Correction to an Internal Standard

Command: Preprocessing > Correction to an Internal Standard

Sometimes it is necessary to calibrate the measured spectra to an internal standard (this can be helpful, for example, if the overall intensity of an image degrades from top to bottom because the data acquisition took too long and the sample degraded during measurement). In this case it is a good idea to add an internal standard which can be used for an intensity correction of the pixels (cf. [Bonta 2014a]).

One particular problem of internal standards is the noise of the standard data which may introduce additional noise into the processed layers. Epina ImageLab addresses this problem by averaging the standard layers (if more than one layer is selected as a standard). Optionally, the standard layer(s) may be smoothed by a spatial filter to reduce noise even more. The operating window of the spatial filter is quadratic with an edge length twice the "spatial smoothing range" parameter. Please keep in mind that the spatial filter may blur the visible structures in the processed layers if the smoothing window is greater than the corresponding structures.

If you want to exclude parts of the image from standardisation you can defined a pixel mask and select this mask with the control "Pixels not to process".

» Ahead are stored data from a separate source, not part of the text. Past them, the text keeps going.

-- ==== Sys2Proof/Laws/Queue.lean ====
section
/-! SUPPORT. No operation a command is built from touches the queue of waiting commands: one lemma for each, in the order of the
files of Machine. -/

namespace Sys2Proof.Machine.State

set_option linter.unusedTactic false
set_option linter.unreachableTactic false
set_option linter.unnecessarySeqFocus false
set_option linter.unusedSimpArgs false

@[simp] theorem ite_snd_pending {β : Type} (c : Prop) [Decidable c] (a b : β × State) :
    (if c then a else b).2.pending = if c then a.2.pending else b.2.pending := by split <;> rfl
@[simp] theorem ite_fst_pending {β : Type} (c : Prop) [Decidable c] (a b : State × β) :
    (if c then a else b).1.pending = if c then a.1.pending else b.1.pending := by split <;> rfl
@[simp] theorem ite_thd_pending {β γ : Type} (c : Prop) [Decidable c] (a b : β × γ × State) :
    (if c then a else b).2.2.pending = if c then a.2.2.pending else b.2.2.pending := by split <;> rfl
@[simp] theorem ite_pending (c : Prop) [Decidable c] (a b : State) : (if c then a else b).pending = if c then a.pending else b.pending :=
  apply_ite State.pending c a b
@[simp] theorem ite_dec_pending (c : Prop) [Decidable c] (a b : Decision) :
    (if c then a else b).s.pending = if c then a.s.pending else b.s.pending := by split <;> rfl
@[simp] theorem ite_for_pending (c : Prop) [Decidable c] (a b : Forming) :
    (if c then a else b).s.pending = if c then a.s.pending else b.s.pending := by split <;> rfl
@[simp] theorem foldl_pending_for {α : Type} (f : Forming → α → Forming) (l : List α) (s : Forming) (hf : ∀ s x, (f s x).s.pending = s.s.pending) :
    (l.foldl f s).s.pending = s.s.pending := by
  induction l generalizing s with
  | nil => rfl
  | cons a r ih => rw [List.foldl_cons, ih, hf]
@[simp] theorem foldl_pending {α : Type} (f : State → α → State) (l : List α) (s : State) (hf : ∀ s x, (f s x).pending = s.pending) :
    (l.foldl f s).pending = s.pending := foldl_keep State.pending f hf l s
@[simp] theorem foldl_pending_snd {α β : Type} (f : β × State → α → β × State) (l : List α) (x : β × State)
    (hf : ∀ x a, (f x a).2.pending = x.2.pending) : (l.foldl f x).2.pending = x.2.pending := by
  induction l generalizing x with
  | nil => rfl
  | cons a r ih => rw [List.foldl_cons, ih, hf]
@[simp] theorem foldl_pending_fst {α β : Type} (f : State × β → α → State × β) (l : List α) (x : State × β)
    (hf : ∀ x a, (f x a).1.pending = x.1.pending) : (l.foldl f x).1.pending = x.1.pending := by
  induction l generalizing x with
  | nil => rfl
  | cons a r ih => rw [List.foldl_cons, ih, hf]
@[simp] theorem foldl_pending_dec {α : Type} (f : Decision → α → Decision) (l : List α) (s : Decision) (hf : ∀ s x, (f s x).s.pending = s.s.pending) :
    (l.foldl f s).s.pending = s.s.pending := by
  induction l generalizing s with
  | nil => rfl
  | cons a r ih => rw [List.foldl_cons, ih, hf]
@[simp] theorem getD_pending {α : Type} (o : Option α) (f : α → State) (d : State) (h : ∀ a, (f a).pending = d.pending) :
    ((o.map f).getD d).pending = d.pending := by cases o <;> simp [h]

/-! ### Regs -/

@[simp] theorem setFlag_pending (s : State) (f : Field) (b : Bool) (i : Nat) : (State.setFlag s f b i).pending = s.pending := by
  unfold State.setFlag
  simp
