theorem nvWork_stored (s : State) (c : NvCmd) (r : NvsReport) (hs : s.Stored) : (State.nvWork s c r).Stored := by
  have hr : (s.nvRead r).Stored := stored_of_stores (by simp) hs
  unfold State.nvWork
  dsimp only
  generalize s.nvRead r = s at hr
  split
  · exact getD_stored _ _ _ (fun g => writeShard_stored _ _ _ _ hr) hr
  · exact loadShard_stored _ _ _ hr
  · split <;> exact stored_of_stores (by simp) hr
  · exact stored_of_stores (by simp) hr
  · split
    · exact stored_of_stores (by simp) hr
    · exact hr
  · split
    · split
      · exact stored_of_stores (by simp) hr
      · exact hr
    · exact hr
  · split
    · exact hr
    · exact ploadOwn_stored _ _ hr
  · exact hr

theorem nvRecord_stored (s : State) (c : NvCmd) (status detail : Nat) (hs : s.Stored) : (State.nvRecord s c status detail).Stored := by
  unfold State.nvRecord
  (try dsimp only)
  repeat' first
    | with_reducible assumption
    | with_reducible apply areaPut_stored
    | split
    | with_reducible apply ite_stored
    | with_reducible apply refold
    | (simp [State.Stored])

theorem takeChunk_stored (s : State) (c : NvCmd) (chunk : Nat) (bs : List Byte) (hs : s.Stored) :
    (State.takeChunk s c chunk bs).Stored := by
  unfold State.takeChunk
  (try dsimp only)
  repeat' first
    | with_reducible assumption
    | with_reducible apply t1Put_stored
    | split
    | with_reducible apply ite_stored
    | with_reducible apply refold
    | (simp [State.Stored])

/-! ### Serve -/

theorem account_stored (s : State) (h : Nat) (q : SeqState) (status : Nat) (hs : s.Stored) : (State.account s h q status).Stored := by
  unfold State.account
  (try dsimp only)
  repeat' first
    | with_reducible assumption
    | with_reducible apply areaPut_stored
    | split
    | with_reducible apply ite_stored
    | with_reducible apply refold
    | (simp [State.Stored])

theorem streamToken_stored (s : State) (h : Nat) (q : SeqState) (token pos flags status accepted : Nat) (hs : s.Stored) :
    (State.streamToken s h q token pos flags status accepted).Stored := by
  unfold State.streamToken
  (try dsimp only)
  repeat' first
    | with_reducible assumption
    | with_reducible apply account_stored
    | with_reducible apply streamRecord_stored
    | with_reducible apply areaPut_stored
    | split
    | with_reducible apply ite_stored
    | with_reducible apply refold
    | (simp [State.Stored])

theorem settleSeq_stored (s : State) (h : Nat) (q : SeqState) (cancelStatus : Nat) (hs : s.Stored) :
    (State.settleSeq s h q cancelStatus).Stored := by
  unfold State.settleSeq
  (try dsimp only)
  repeat' first
    | with_reducible assumption
    | with_reducible apply complete_stored
    | split
    | with_reducible apply ite_stored
    | with_reducible apply refold
    | (simp [State.Stored])
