-- ==== Sys2Proof/Tests/Slice0.lean ====
section
/-! SUPPORT. Tests of the model: ill-formed commands that WellFormed refuses, single steps with results from the spec, and for every
statement a state and operands that meet its hypotheses. -/

namespace Sys2Proof.Tests

open Sys2Proof.Machine

set_option Elab.async false

/-! ### States -/

/-- A state with fields set to values. -/
def put (s : State) (fs : List (Field × Nat × Nat)) : State := fs.foldl (fun s x => s.setFld x.1 x.2.1 x.2.2) s

/-- A module that is ready: every block open, the PCI Express link up, Brilo running, and endpoint 5 valid. -/
def up : State :=
  put { State.reset with pcieUp := true, clocks := true, pwrgd := true, briloUp := true, lasers := true, readyPin := true, paceRate := 145 }
    [(Reg.TOP_STARTSTAT.stage, 12, 0), (Reg.TOP_STARTSTAT.ready, 1, 0), (Reg.TOP_BLKSTAT.blocks, 0x7FF, 0),
      (Reg.FAB_EPID.ep, 5, 0), (Reg.FAB_EPID.valid, 1, 0)]

theorem takes_of {s : State} {offset : Nat} (h : (s.hostReach && s.blockOpen (blockOf offset)) = true) : s.takes offset := by
  rw [Bool.and_eq_true] at h
  exact h

/-- A word of Psigo: an opcode and body fields as (value, low bit) (Table 5.1). -/
def word (op : Nat) (fields : List (Nat × Nat)) : Nat := op * 2 ^ 120 + (fields.map fun x => x.1 * 2 ^ x.2).sum

/-- A sequencer of job 1, rank 0 of one core, with A1 = 0x10000, A2 = 0x20000, A3 = 0x40000, A4 = 0x60000, C1 = 64, C2 = 1, C3 = 512, and events 4,
5 and 6 bound to the source codes 4, 5 and 6. -/
def seq1 : Sequencer :=
  { Sequencer.reset with
    areg := [(1, 0x10000), (2, 0x20000), (3, 0x40000), (4, 0x60000)], creg := [(1, 64), (2, 1), (3, 512)], binding := [(4, 4), (5, 5), (6, 6)],
    job := 1, rank := 0, ncores := 2 }

/-- Core 255 runs with a program of three words: `w`, and two after it. -/
def core1 (w : Nat) : Core := { Core.reset with sq := seq1, prog := [(0, BitVec.ofNat 128 w)], progLen := 3 }

/-- A job on core 255. -/
def job1 : Job :=
  { id := 1, state := .resident, cores := [255], length := 3, entry := 0, program := 0, init := 0, ldb := 0, bind := 0, tile := 7,
    clusterSram := false, windows := [], taken := ⟨1, 0x01, 40, 0, 0⟩, head := 0, prio := 3, weight := 1, kind := 0, vNum := 0, vDen := 1, steps := 0,
    dpaKs := 0, vrwKs := 0, moverKs := 0, coreNs := 0, cloakNs := 0, preempts := 0, slot := 0, since := 0, placedAt := 0,
    quantumOver := false, arrived := [], barrier := 0, tallies := [], fault := none }

/-- The module with a core 255 that runs. -/
def withCore (k : Core) : State := { put up [(Reg.UNIT_STATE.run, 2, 319)] with cores := [(255, k)], jobs := [job1] }

/-- The conditions of an issue as one test. -/
def issues (s : State) (c w mask : Nat) (names : List Nat := []) : Bool :=
  decide (s.canIssue c = true ∧ (s.core c).fetch = some w ∧ Psi.wcnt w ≤ (s.core c).sq.e (Psi.wev w) ∧ (s.core c).sq.passes w = true ∧
    (∀ x ∈ Psi.pidx w :: names, x ∉ (s.core c).predPending) ∧ w % 2 ^ 96 &&& mask = w % 2 ^ 96 ∧ (Psi.sen w = true ∨ Psi.sev w = 0))

theorem issues_of {s : State} {c w mask : Nat} {names : List Nat} (h : issues s c w mask names = true) : s.Issues c w mask names := by
  rw [issues, decide_eq_true_eq] at h
  exact h

/-- Words with the mask of their operands and the predicates they name issue on core 255. -/
theorem all_issue (ws : List (Nat × Nat × List Nat)) (h : (ws.all fun x => issues (withCore (core1 x.1)) 255 x.1 x.2.1 x.2.2) = true) :
    ∀ x ∈ ws, (withCore (core1 x.1)).Issues 255 x.1 x.2.1 x.2.2 := fun x hx => issues_of (List.all_eq_true.mp h x hx)

/-- A packet from endpoint 131,071 to this endpoint, its first, and what the source's window holds after it. -/
def head1 : PacketHead := ⟨131071, 4294967295, 9, 0, 0⟩
/-- The window after `head1`. -/
def seen1 : Seen := ⟨some 4294967295, [4294967295], []⟩

theorem fresh_of {s : State} {hd : PacketHead} {v : Seen}
    (h : (s.flag Reg.FAB_EPID.valid && (decide ((Table.get Seen.empty s.seen (seenKey hd)).take hd.seq = some v) && !s.closing)) = true) :
    s.Fresh hd v := by
  rw [Bool.and_eq_true, Bool.and_eq_true, decide_eq_true_eq, Bool.not_eq_true'] at h
  exact h

theorem freshControl_of {s : State} {hd : PacketHead} {v : Seen}
    (h : (s.flag Reg.FAB_EPID.valid && decide ((Table.get Seen.empty s.seen (seenKey hd)).take hd.seq = some v)) = true) :
    s.FreshControl hd v := by
  rw [Bool.and_eq_true, decide_eq_true_eq] at h
  exact h

/-- At a global step counter of 0 the X-die logic sees 0, whatever its lag. -/
theorem xdie_zero {s : State} (h : s.gsc = 0) : s.gscXdie = 0 := by
  simp only [State.gscXdie, State.gscSeen, h, Nat.zero_sub]

/-! ### Well-formedness -/

/-- A core number of 256 is ill-formed (part 1). -/
theorem test_illFormed_cores1 :
    ((Instr.nop 256).wf = false) ∧ ((Instr.endJob 256).wf = false) ∧ ((Instr.corePartEnd 256).wf = false) ∧ ((Instr.loop 256).wf = false) ∧
    ((Instr.skip 256).wf = false) ∧ ((Instr.selA 256).wf = false) ∧ ((Instr.selC 256).wf = false) ∧ ((Instr.moviA 256).wf = false) ∧
    ((Instr.moviC 256).wf = false) ∧ ((Instr.add 256).wf = false) ∧ ((Instr.sub 256).wf = false) ∧ ((Instr.addi 256).wf = false) ∧
    ((Instr.muli 256).wf = false) ∧ ((Instr.shli 256).wf = false) ∧ ((Instr.shri 256).wf = false) ∧ ((Instr.andi 256).wf = false) ∧
    ((Instr.minu 256).wf = false) ∧ ((Instr.maxu 256).wf = false) ∧ ((Instr.adda 256).wf = false) ∧ ((Instr.addai 256).wf = false) ∧
    ((Instr.mada 256).wf = false) ∧ ((Instr.movCa 256).wf = false) ∧ ((Instr.movAc 256).wf = false) ∧ ((Instr.cmp 256).wf = false) := by
  simp [Instr.wf, below, coreOk]

/-- A core number of 256 is ill-formed (part 2). -/
theorem test_illFormed_cores2 :
    ((Instr.cmpi 256).wf = false) ∧ ((Instr.cmpa 256).wf = false) ∧ ((Instr.pand 256).wf = false) ∧ ((Instr.por 256).wf = false) ∧
    ((Instr.pxor 256).wf = false) ∧ ((Instr.pandn 256).wf = false) ∧ ((Instr.pnot 256).wf = false) ∧ ((Instr.pset 256).wf = false) ∧
    ((Instr.rds 256).wf = false) ∧ ((Instr.setldb 256).wf = false) ∧ ((Instr.alarmSet 256).wf = false) ∧
    ((Instr.alarmRelative 256).wf = false) ∧ ((Instr.alarmDisarm 256).wf = false) ∧ ((Instr.gscAlarmFire 256).wf = false) ∧
    ((Instr.sigcRank 256).wf = false) ∧ ((Instr.sigcCluster 256).wf = false) ∧ (∀ a b, (Instr.coreSignalArrival 256 a b).wf = false) ∧
    ((Instr.bar 256).wf = false) ∧ ((Instr.tclaim 256).wf = false) ∧ (∀ a, (Instr.tileClaimApply a [255, 256]).wf = false) ∧
    ((Instr.tclaimReturn 256).wf = false) ∧ ((Instr.dpass 256).wf = false) ∧ (∀ a, (Instr.dpassComplete 256 a).wf = false) ∧
    ((Instr.vmac 256).wf = false) := by
  simp [Instr.wf, below, coreOk]

/-- A core number of 256 is ill-formed (part 3). -/
theorem test_illFormed_cores3 :
    ((Instr.vewFma 256).wf = false) ∧ ((Instr.vewMul 256).wf = false) ∧ ((Instr.vewAdd 256).wf = false) ∧ ((Instr.vewSub 256).wf = false) ∧
    ((Instr.vewMax 256).wf = false) ∧ ((Instr.vewMin 256).wf = false) ∧ ((Instr.vewMulv 256).wf = false) ∧ ((Instr.vewAdds 256).wf = false) ∧
    ((Instr.vredMax 256).wf = false) ∧ ((Instr.vredSum 256).wf = false) ∧ ((Instr.vredSumsq 256).wf = false) ∧
    ((Instr.vexpExp 256).wf = false) ∧ ((Instr.vexpRcp 256).wf = false) ∧ ((Instr.vexpRsqrt 256).wf = false) ∧
    ((Instr.vcmp 256).wf = false) ∧ ((Instr.vsel 256).wf = false) ∧ ((Instr.vtest 256).wf = false) ∧ ((Instr.vcvt 256).wf = false) ∧
    (∀ a, (Instr.vrwOpComplete 256 a).wf = false) ∧ ((Instr.movl 256).wf = false) ∧ ((Instr.mfill 256).wf = false) ∧
    ((Instr.movd 256).wf = false) ∧ (∀ a b, (Instr.moverBeatComplete 256 a b).wf = false) ∧
    (∀ a b c, (Instr.moverBeatTimeout 256 a b c).wf = false) := by
  simp [Instr.wf, below, coreOk]

/-- A core number of 256 is ill-formed (part 4). -/
theorem test_illFormed_cores4 :
    ((Instr.rld 256).wf = false) ∧ ((Instr.rst 256).wf = false) ∧ ((Instr.ratomFetchAdd 256).wf = false) ∧
    ((Instr.ratomCompareSwap 256).wf = false) ∧ ((Instr.rredAddInt32 256).wf = false) ∧ ((Instr.rredAddFp32 256).wf = false) ∧
    ((Instr.rredAddBf16 256).wf = false) ∧ ((Instr.rredMaxFp32 256).wf = false) ∧ ((Instr.rredMaxBf16 256).wf = false) ∧
    ((Instr.rmcs 256).wf = false) ∧ ((Instr.bput 256).wf = false) ∧ ((Instr.bget 256).wf = false) ∧ ((Instr.msend 256).wf = false) ∧
    ((Instr.mrecv 256).wf = false) ∧ ((Instr.fence 256).wf = false) ∧ ((Instr.xdisp 256).wf = false) ∧ ((Instr.xret 256).wf = false) ∧
    (∀ a, (Instr.xeRowsTaken ⟨256, a⟩).wf = false) ∧ ((Instr.seiterBatch 256).wf = false) ∧ ((Instr.seiterResult 256).wf = false) ∧
    ((Instr.sepage 256).wf = false) ∧ ((Instr.sekv 256).wf = false) ∧ ((Instr.selogitTarget 256).wf = false) ∧
    ((Instr.selogitDraft 256).wf = false) := by
  simp [Instr.wf, below, coreOk]

/-- A core number of 256 is ill-formed (part 5). -/
theorem test_illFormed_cores5 :
    ((Instr.sedone 256).wf = false) ∧ (∀ a, (Instr.seOpComplete 256 a).wf = false) ∧ (∀ a b, (Instr.creditReturnReceive 256 a b).wf = false) := by
  simp [Instr.wf, below, coreOk]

How To: Please follow these steps to rescale your data to an internal standard:
  1. Select the layer(s) to be used as an internal standard. If several layers are selected, the mean of the selected layers is used as the internal standard (this might be useful, for example, when several isotopes of the same element have been measured as an internal standard).
  2. Select the spatial smoothing. This defines the range around each pixel which will be used for the calculation of the reference value. A non-zero value may be helpful if the internal standard layer is in principle uniform and there are only noise related variations from pixel to pixel.
  3. Click "Perform Correction"

 

Hint: Please keep in mind that the correction to an internal standard can require considerable computing time if the spatial filter is set to its maximum (30 pixels smoothing range). For example, a hyperspectral dataset consisting of 500 by 500 pixels, with each spectrum resolved to 360 intensity entries results in 500x500x360*(2*30+1)2 = 334.9 billion summing and matrix addressing operations - which will take about half an hour on an average computer.